Systems that derive wave fields of seismic energy within a seismic volume of interest from seismic data recorded at or near the surface of the seismic volume of interest are known. These systems implement various techniques for deriving the seismic wave fields.
For example, some of these techniques implement ray-based principles that decompose wave fields recorded at or near the surface to extrapolate the seismic waves downward into the earth as rays. Some such techniques implement summation of a set of functions, such as Gaussian beams, to describe propagation of seismic energy as beams. While the use of beams to describe the waves propagating through the seismic volume of interest enhances ray-based processing, the accuracy of these techniques is still lacking for seismic volumes containing complex structures. The accuracy of ray-based analysis is especially degraded at lower frequencies, where wave propagation becomes less localized.
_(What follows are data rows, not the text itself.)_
-- ==== Sys2Proof/Machine/Dispatch.lean ====
section
/-! DEFINITION. One arm per row of spec/opcode_table.json. -/

namespace Sys2Proof.Machine

open Sys2Proof

def exec (i : Instr) (s : State) : Host.Outcome State Fault Refusal :=
  match i with
  | .idle p ready dp => Sys2Proof.Machine.execIdle p ready dp s
  | .readB p ready burst prot addr dp => Sys2Proof.Machine.execReadB p ready burst prot addr dp s
  | .readH p ready burst prot addr dp => Sys2Proof.Machine.execReadH p ready burst prot addr dp s
  | .readW p ready burst prot addr dp => Sys2Proof.Machine.execReadW p ready burst prot addr dp s
  | .writeB p ready burst prot addr dp => Sys2Proof.Machine.execWriteB p ready burst prot addr dp s
  | .writeH p ready burst prot addr dp => Sys2Proof.Machine.execWriteH p ready burst prot addr dp s
  | .writeW p ready burst prot addr dp => Sys2Proof.Machine.execWriteW p ready burst prot addr dp s
  | .success p grant data => Sys2Proof.Machine.execSuccess p grant data s
  | .pending p grant data => Sys2Proof.Machine.execPending p grant data s
  | .error1 p grant data => Sys2Proof.Machine.execError1 p grant data s
  | .error2 p grant data => Sys2Proof.Machine.execError2 p grant data s
  | .grant p code data => Sys2Proof.Machine.execGrant p code data s
  | .deny p code data => Sys2Proof.Machine.execDeny p code data s
  | .tryRequest p t => Sys2Proof.Machine.execTryRequest p t s
  | .tryForceCancel p => Sys2Proof.Machine.execTryForceCancel p s
  | .provideData p size value => Sys2Proof.Machine.execProvideData p size value s
  | .transferDone p t value => Sys2Proof.Machine.execTransferDone p t value s
  | .transfersAborted p t next => Sys2Proof.Machine.execTransfersAborted p t next s
  | .read p t => Sys2Proof.Machine.execRead p t s
  | .preWrite p t => Sys2Proof.Machine.execPreWrite p t s
  | .write p t value isFinal => Sys2Proof.Machine.execWrite p t value isFinal s
  | .setNext p value => Sys2Proof.Machine.execSetNext p value s
  | .deref p => Sys2Proof.Machine.execDeref p s
  | .commit => Sys2Proof.Machine.execCommit s
  | .decode p addr => Sys2Proof.Machine.execDecode p addr s
  | .arbitrateFixed p contenders => Sys2Proof.Machine.execArbitrateFixed p contenders s
  | .arbitrateRr p contenders => Sys2Proof.Machine.execArbitrateRr p contenders s
  | .split t => Sys2Proof.Machine.execSplit t s
  | .bbTranslate p addr => Sys2Proof.Machine.execBbTranslate p addr s

end Sys2Proof.Machine
end

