/-- `pre_write` (R129, R121): it answers `Success` or `Pending` and changes no store; an external
handler gives its queued answer, or with none queued a free one (log 9). No handler is called for a
transfer with an incrementing burst (R80, R54). -/
def Obligations.HandlerPreWriteAnswers : Prop :=
  ∀ (s : State) (p : Nat) (t : TransferMeta) (u : Slave), s.slaves[p]? = some u →
    (t.burst = .increment → exec (.preWrite p t) s = .fault .burstNotModelled) ∧
    (t.burst = .single → ∀ m ws rem, u.handler = .ram m ws rem →
      ∃ a h, exec (.preWrite p t) s =
          .next { s with slaves := s.slaves.set p { u with handler := h }
                         ret := .answer a, out := [.handlerPreWrite p t a] } ∧
        ((∃ n, rem = some (n + 1) ∧ a = .pending ∧ h = .ram m ws (some n)) ∨
          (rem = some 0 ∧ a = .success [] ∧ h = .ram m ws none) ∨
          (rem = none ∧ (ws = [] ∨ ws.head? = some 0) ∧ a = .success [] ∧ h = .ram m ws.tail none) ∨
          ∃ n, rem = none ∧ ws.head? = some (n + 1) ∧ a = .pending ∧ h = .ram m ws.tail (some n))) ∧
    (t.burst = .single → ∀ x q k n, u.handler = .external (x :: q) k n →
      exec (.preWrite p t) s =
        .next { s with slaves := s.slaves.set p { u with handler := .external q k n }
                       ret := .answer x, out := [.handlerPreWrite p t x] }) ∧
    (t.burst = .single → ∀ k n, u.handler = .external [] k n →
      ∃ x : Answer, exec (.preWrite p t) s =
        .next { s with slaves := s.slaves.set p { u with handler := .external [] k (n + 1) }
                       ret := .answer x, out := [.handlerPreWrite p t x] })

/-- `write` of the reference handler (R130, 95_test_vectors.md section 2): a final call stores byte `i`
of the data at `addr + i` and leaves every other byte; a call that is not final stores nothing. An
external handler gives its queued answer, or with none queued a free one (log 9). No handler is called
for a transfer with an incrementing burst (R80, R54). -/
def Obligations.HandlerWriteStoresTheBytes : Prop :=
  ∀ (s : State) (p : Nat) (t : TransferMeta) (v : Word) (f : Bool) (u : Slave), s.slaves[p]? = some u →
    (t.burst = .increment → exec (.write p t v f) s = .fault .burstNotModelled) ∧
    (t.burst = .single → ∀ (m : Memory) (ws : List Nat) (rem : Option Nat), u.handler = .ram m ws rem →
      Memory.wf m = true →
        ∃ m' : Memory, Memory.wf m' = true ∧
          exec (.write p t v f) s =
            .next { s with
              slaves := s.slaves.set p { u with handler := .ram m' ws rem }
              ret := .answer (.success [])
              out := [.handlerWrite p t (wordData t.size v) f (.success [])] } ∧
          (f = false → m' = m) ∧
          (f = true →
            (∀ i < t.size.bytes, readByte m' ((t.addr.toNat + i) % 2 ^ 32) =
              BitVec.ofNat 8 (v.toNat / 256 ^ i)) ∧
            ∀ a, (∀ i < t.size.bytes, a ≠ (t.addr.toNat + i) % 2 ^ 32) →
              readByte m' a = readByte m a)) ∧
    (t.burst = .single → ∀ x q k n, u.handler = .external (x :: q) k n →
      exec (.write p t v f) s =
        .next { s with slaves := s.slaves.set p { u with handler := .external q k n }
                       ret := .answer x, out := [.handlerWrite p t (wordData t.size v) f x] }) ∧
    (t.burst = .single → ∀ k n, u.handler = .external [] k n →
      ∃ x : Answer, exec (.write p t v f) s =
        .next { s with slaves := s.slaves.set p { u with handler := .external [] k (n + 1) }
                       ret := .answer x, out := [.handlerWrite p t (wordData t.size v) f x] })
As another example, some techniques for deriving subsurface wave fields use finite-element methods to describe subsurface seismic wave fields. While the accuracy of these techniques is generally superior to ray-based analysis, particularly at lower frequencies and for complex structures, finite-element techniques tend to be resource intensive. For example, finite-element techniques tend to require extensive computing resources, such as processing and/or storage, and may require a significant amount of time. Moreover, ray-based methods support the conceptualization, analysis and interpretation of seismic energy propagation much more than purely numerical methods such as standard finite element and finite difference methods.